## Entries shown

/-- R143: after a successful Build every code fits its length, no code is a prefix of another, and every 15-bit sequence
begins with a code. -/
def Obligations.BuildGivesACompletePrefixCode : Prop :=
  ∀ (lens : List Nat) (t : HuffTable), (∀ l ∈ lens, l ≤ 15) → build lens = some t →
    codesFit t ∧ prefixFree t ∧ oneCodeEach t ∧ complete t

/-- R146, R71, R148: Decode reads a code most significant bit first and answers its symbol and exactly its bits. -/
def Obligations.DecodeFindsEveryCode : Prop :=
  ∀ (t : HuffTable) (e : CodeEntry) (rest : Bits), codesFit t → prefixFree t → e ∈ t →
    decodeSymbol t ((List.range e.len).map (fun j => e.code.testBit (e.len - 1 - j)) ++ rest) =
      .found e.sym e.len rest

/-- R150, R151: the fixed tables are what Build answers for their length arrays, and hold the codes the rules list. -/
def Obligations.FixedTablesAreBuilt : Prop :=
  build (List.replicate 144 8 ++ List.replicate 112 9 ++ List.replicate 24 7 ++ List.replicate 8 8) = some fixLit ∧
  build (List.replicate 32 5) = some fixDist ∧
  (∀ k, k < 144 → lookupCode fixLit (0x30 + k) 8 = some k) ∧
  (∀ k, k < 112 → lookupCode fixLit (0x190 + k) 9 = some (144 + k)) ∧
  (∀ k, k < 24 → lookupCode fixLit k 7 = some (256 + k)) ∧
  (∀ k, k < 8 → lookupCode fixLit (0xC0 + k) 8 = some (280 + k)) ∧
  ∀ k, k < 32 → lookupCode fixDist k 5 = some k

/-! ## Encoding (30_encoding.md) -/

/-- R91, R97, R98, R99: words written out from the encodings of the opcode table decode to their rows. A sanity
statement. -/
def Obligations.WrittenWordsDecode : Prop :=
  decode (.zhdr 0)
    [false, false, false, true, true, true, true, false, false, false, true, true, true, false, false, true] =
      .elem (.zhdr 0x78 0x9C) 16 ∧
  decode .bhdr [true, true, false] = .elem (.bhdrFixed true) 3 ∧
  decode .symFixed [true, false, false, true, true, false, false, false] = .elem (.lit8c 0x18) 8 ∧
  decode .symFixed [false, false, false, false, false, false, false] = .elem .eob 7 ∧
  decode .symFixed [true, true, false, false, false, true, true, false] = .elem .badLit286 8 ∧
  decode (.distFixed ⟨257, 0, 7⟩) [false, false, true, false, false, true] = .elem (.dist4 ⟨257, 0, 7⟩ 1) 6 ∧
  decode (.stbyte 0) [true, false, false, false, false, true, true, false] = .elem (.stbyte 0x61) 8

/-- Decode after encode, for every well-formed instruction in every context that has an encoding for it: no bit of an
encoding is dropped, and the bits behind it are left alone. -/
def Obligations.DecodeOfEncode : Prop :=
  ∀ (ctx : Ctx) (i : Instr) (bs rest : Bits), tablesBuilt ctx → wellFormed i = true → encode ctx i = some bs →
    decode ctx (bs ++ rest) = .elem i bs.length

/-- Encode after decode: an element is well-formed, and its encoding is exactly the bits it was decoded from. -/
def Obligations.EncodeOfDecode : Prop :=
  ∀ (ctx : Ctx) (i : Instr) (bs : Bits) (n : Nat), tablesBuilt ctx → atCursor ctx → decode ctx bs = .elem i n →
    wellFormed i = true ∧ encode ctx i = some (bs.take n) ∧ n ≤ bs.length

/-! ## Back-references (44_symbols.md R245, 70_reset_and_hazards.md R335) -/

/-- R245, R246: Resolve answers `length` bytes, byte i being H[start + (i mod dist)]; past the distance it echoes the bytes
it has just produced. -/
def Obligations.ResolveRepeatsWithItsDistance : Prop :=
  ∀ (len dist : Nat) (s : State), 1 ≤ dist → dist ≤ s.outLen →
    (resolve len dist s).length = len ∧
    (∀ i, i < len → (resolve len dist s)[i]? = some (outRead s (s.outLen - dist + i % dist))) ∧
    ∀ i, dist ≤ i → i < len → (resolve len dist s)[i]? = (resolve len dist s)[i - dist]?

/-- R245, R335: a back-reference gives what copying one byte at a time gives, overlap included: every appended byte equals
the byte `dist` before it. -/
def Obligations.CopyEqualsByteAtATimeCopy : Prop :=
  ∀ (i : Instr) (m : LenPart) (p : DistPart) (s t : State), s.out.wf → distPart? i = some (m, p) →
    exec i s = .next t → t.st ≠ .error →
    ∀ k, k < lenBase m.sym + m.extra →
      outRead t (s.outLen + k) = outRead t (s.outLen + k - (distBase p.sym + p.extra))

/-! ## Memory -/

/-- A byte reads as the value last written to it and a write leaves every other byte alone (R76 to R78), and the canonical
form is unique: memories that read the same everywhere are equal data. That memories have a canonical form, and that an
unlisted byte reads 0, is the model's choice and no rule of the spec (logs 18, 4, DESIGN CHOICE). -/
def Obligations.MemoryIsWhatItsReadsSay : Prop :=
  (∀ (m : Memory) (a k : Nat) (b : Byte), m.wf →
    readByteAt (writeByteAt m a b) k = if k = a then b else readByteAt m k) ∧
  ∀ m m' : Memory, m.wf → m'.wf → (∀ a, readByteAt m a = readByteAt m' a) → m = m'

/-! ## Capacities (70_reset_and_hazards.md R331) -/

/-- R331: a capacity stop is all or nothing. With the block list full no record is opened or appended; with OUT too full
for an element's bytes none of them is written; with the record full no item is added; the machine stops with the
capacity's name (log 3), and a turn the host leaves to the core changes nothing. That P_MAX_ITEMS counts per record, and
that a pseudo-block's one item counts, is log 11. -/
def Obligations.CapacityStopsAreWhole : Prop :=
  ∀ s : State,
    (Params.reached s.params.maxBlocks s.blkCount = true →
      (∀ f, exec (.bhdrStored f) s = .fault .blocksFull ∧ exec (.bhdrFixed f) s = .fault .blocksFull ∧
        exec (.bhdrDynamic f) s = .fault .blocksFull) ∧
      (∀ c f, exec (.zhdr c f) s = .fault .blocksFull) ∧ (∀ a, exec (.ztrl a) s = .fault .blocksFull)) ∧
    (Params.reached s.params.maxBlocks s.blkCount = false → Params.reached s.params.maxItems 0 = true →
      (∀ c f, exec (.zhdr c f) s = .fault .itemsFull) ∧ (∀ a, exec (.ztrl a) s = .fault .itemsFull)) ∧
    (¬ outRoom 1 s →
      (∀ b, exec (.stbyte b) s = .fault .outFull) ∧
      ∀ i n b, litPart? i = some (n, b) → exec i s = .fault .outFull) ∧
    (¬ itemRoom s →
      (outRoom 1 s →
        (∀ b, exec (.stbyte b) s = .fault .itemsFull) ∧
        ∀ i n b, litPart? i = some (n, b) → exec i s = .fault .itemsFull) ∧
      exec .eob s = .fault .itemsFull ∧ (∀ n, exec (.eobDyn n) s = .fault .itemsFull) ∧
      (∀ h d c cl, exec (.dynhdr h d c cl) s = .fault .itemsFull) ∧
      (∀ n v, exec (.clLen n v) s = .fault .itemsFull) ∧
      (∀ n e, s.lcnt ≠ 0 → s.lcnt.toNat + (3 + e.toNat) ≤ s.hlit.toNat + s.hdist.toNat →
        exec (.cl16 n e) s = .fault .itemsFull) ∧
      (∀ n e, s.lcnt.toNat + (3 + e.toNat) ≤ s.hlit.toNat + s.hdist.toNat → exec (.cl17 n e) s = .fault .itemsFull) ∧
      ∀ n e, s.lcnt.toNat + (11 + e.toNat) ≤ s.hlit.toNat + s.hdist.toNat → exec (.cl18 n e) s = .fault .itemsFull) ∧
    (∀ i m p, wellFormed i = true → distPart? i = some (m, p) → p.sym < 30 →
      distBase p.sym + p.extra ≤ s.outLen →
      (¬ outRoom (lenBase m.sym + m.extra) s → exec i s = .fault .outFull) ∧
      (outRoom (lenBase m.sym + m.extra) s → ¬ itemRoom s → exec i s = .fault .itemsFull)) ∧
    (∀ i m d k de, lenPart? i = some m →
      readCoded (distTableOf i s) distExtra (stream (setCursor (bitOffset s + m.bits) s)) = .coded d k de → d < 30 →
      distBase d + de ≤ s.outLen →
      (¬ outRoom (lenBase m.sym + m.extra) s → exec i s = .fault .outFull) ∧
      (outRoom (lenBase m.sym + m.extra) s → ¬ itemRoom s → exec i s = .fault .itemsFull)) ∧
    (∀ ms r, s.host = .coreTurn :: ms → coreStep { s with host := ms } = .fault r →
      step s = .next { s with host := ms })

/-- R260, R261, R331: a BUSY core has a step unless a capacity is reached, and a core that is not BUSY has none. -/
def Obligations.BusyCoreStepsUnlessACapacityStopsIt : Prop :=
  ∀ s : State, s.host = [] →
    (busy s = true → (∃ t, step s = .next t) ∨ ∃ r, step s = .fault r ∧ isCapacityStop r) ∧
    (busy s = true → s.params = Params.reference → ∃ t, step s = .next t) ∧
    (busy s = false → step s = .fault .noStep)

/-! ## Invariants and whole runs -/

/-- Every boot state meets the three invariants. -/
def Obligations.BootStatesMeetTheInvariants : Prop :=
  ∀ (p : Params) (moves : List HostMove), p.ok = true →
    Inv (bootState p moves) ∧ TraceInv (bootState p moves) ∧ OutInv (bootState p moves)

/-- R22, R25, R27, R32, R38, R300: the invariant of the state is kept by every step, of the core or of the host. -/
def Obligations.EveryStepKeepsTheStateInvariant : Prop :=
  ∀ s t : State, Inv s → step s = .next t → Inv t

/-- R53, R190, R267, R280, R281, R282, R301: the invariant of the block list is kept by every step: records and items are
numbered in order, items tile each block behind its header, blocks follow one another without a gap, and only the last
record can be open or partial. -/
def Obligations.EveryStepKeepsTheTraceInvariant : Prop :=
  ∀ s t : State, Inv s → TraceInv s → step s = .next t → TraceInv t

/-- R278, R42: the invariant of the output is kept by every step: OUT is the concatenation of what the items contribute,
record by record. -/
def Obligations.EveryStepKeepsTheOutputInvariant : Prop :=
  ∀ s t : State, Inv s → TraceInv s → OutInv s → step s = .next t → OutInv t

/-- R276: a decode the host leaves alone ends in DONE or in ERROR within 2*8*IN_LEN + 2 steps, unless a capacity stop
halts it first. -/
def Obligations.EveryDecodeEnds : Prop :=
  ∀ s : State, s.host = [] → s.st = .zhdr → bitOffset s = 0 →
    ∃ k, k ≤ 2 * (8 * s.inLen) + 2 ∧
      ((∃ t, stepRun k s = .next t ∧ (t.st = .done ∨ t.st = .error)) ∨ ∃ r, stepRun k s = .fault r ∧ isCapacityStop r)

/-- R303, R302, R304: ERROR is left only by the host's START or RESET; no core step leaves it. -/
def Obligations.ErrorIsLeftOnlyByStartOrReset : Prop :=
  ∀ s t : State, s.st = .error →
    coreStep s ≠ .next t ∧
    (step s = .next t → t.st ≠ .error →
      ∃ v ms, s.host = .writeReg 0x0 v :: ms ∧ ((regValue s v).testBit 0 = true ∨ (regValue s v).testBit 1 = true))
end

## Exercise goal
Where a line of the listing holds the string "moves", copy that line.

## Output of the exercise
  ∀ (p : Params) (moves : List HostMove), p.ok = true →
    Inv (bootState p moves) ∧ TraceInv (bootState p moves) ∧ OutInv (bootState p moves)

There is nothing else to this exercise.